§ What to produce
Two lines below mark the span: the one containing "step alike. -/" and the one containing "alone (R48). -/". Set down both, plus every line between, exactly as they stand, and nothing else.

§ Supplied entries
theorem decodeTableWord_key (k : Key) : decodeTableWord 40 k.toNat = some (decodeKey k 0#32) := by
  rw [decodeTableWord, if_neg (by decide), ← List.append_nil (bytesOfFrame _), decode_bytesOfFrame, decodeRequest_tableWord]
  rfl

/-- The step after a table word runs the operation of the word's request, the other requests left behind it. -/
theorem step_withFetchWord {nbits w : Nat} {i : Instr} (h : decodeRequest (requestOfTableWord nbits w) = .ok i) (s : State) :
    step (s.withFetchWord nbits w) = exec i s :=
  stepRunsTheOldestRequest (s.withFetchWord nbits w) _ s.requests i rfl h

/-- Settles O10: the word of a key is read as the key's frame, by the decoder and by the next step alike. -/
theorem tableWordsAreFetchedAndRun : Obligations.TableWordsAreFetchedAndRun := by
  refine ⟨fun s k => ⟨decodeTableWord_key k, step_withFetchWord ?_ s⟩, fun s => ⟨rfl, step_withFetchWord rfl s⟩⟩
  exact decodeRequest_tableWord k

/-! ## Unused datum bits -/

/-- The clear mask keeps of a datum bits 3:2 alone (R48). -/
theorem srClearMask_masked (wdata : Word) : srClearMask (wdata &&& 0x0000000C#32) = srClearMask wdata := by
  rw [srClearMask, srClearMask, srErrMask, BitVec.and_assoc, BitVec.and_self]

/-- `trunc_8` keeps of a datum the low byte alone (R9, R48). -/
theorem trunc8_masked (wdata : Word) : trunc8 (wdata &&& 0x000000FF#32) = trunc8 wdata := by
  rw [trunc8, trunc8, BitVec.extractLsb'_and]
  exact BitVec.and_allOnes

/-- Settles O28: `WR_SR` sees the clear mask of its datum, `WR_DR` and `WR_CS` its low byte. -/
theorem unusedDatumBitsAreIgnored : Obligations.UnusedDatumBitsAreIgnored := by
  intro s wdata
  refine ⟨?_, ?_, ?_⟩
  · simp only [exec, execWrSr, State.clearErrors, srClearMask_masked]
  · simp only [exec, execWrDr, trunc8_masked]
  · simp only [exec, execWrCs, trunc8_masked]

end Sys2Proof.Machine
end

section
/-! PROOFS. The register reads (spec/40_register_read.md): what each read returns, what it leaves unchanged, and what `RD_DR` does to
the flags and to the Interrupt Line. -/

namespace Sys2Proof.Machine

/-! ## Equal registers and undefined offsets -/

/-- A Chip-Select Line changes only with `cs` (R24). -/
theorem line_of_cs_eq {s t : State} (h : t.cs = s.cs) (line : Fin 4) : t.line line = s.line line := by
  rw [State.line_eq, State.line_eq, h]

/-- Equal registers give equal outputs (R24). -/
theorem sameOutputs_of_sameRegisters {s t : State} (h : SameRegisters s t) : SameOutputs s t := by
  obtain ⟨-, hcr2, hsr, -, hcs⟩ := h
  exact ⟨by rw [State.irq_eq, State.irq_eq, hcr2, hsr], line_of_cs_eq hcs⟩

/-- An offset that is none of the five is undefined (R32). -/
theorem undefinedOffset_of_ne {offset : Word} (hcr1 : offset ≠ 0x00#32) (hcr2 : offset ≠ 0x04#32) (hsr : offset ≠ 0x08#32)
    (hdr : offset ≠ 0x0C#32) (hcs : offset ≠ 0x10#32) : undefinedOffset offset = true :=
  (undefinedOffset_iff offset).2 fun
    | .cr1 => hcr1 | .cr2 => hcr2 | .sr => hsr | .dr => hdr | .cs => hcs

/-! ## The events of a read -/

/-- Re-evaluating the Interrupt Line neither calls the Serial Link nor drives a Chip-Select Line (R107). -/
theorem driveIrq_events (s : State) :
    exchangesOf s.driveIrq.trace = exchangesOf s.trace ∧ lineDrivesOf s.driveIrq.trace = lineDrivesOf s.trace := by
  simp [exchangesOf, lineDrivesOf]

§ Answer to this problem
/-- Settles O10: the word of a key is read as the key's frame, by the decoder and by the next step alike. -/
theorem tableWordsAreFetchedAndRun : Obligations.TableWordsAreFetchedAndRun := by
  refine ⟨fun s k => ⟨decodeTableWord_key k, step_withFetchWord ?_ s⟩, fun s => ⟨rfl, step_withFetchWord rfl s⟩⟩
  exact decodeRequest_tableWord k

/-! ## Unused datum bits -/

/-- The clear mask keeps of a datum bits 3:2 alone (R48). -/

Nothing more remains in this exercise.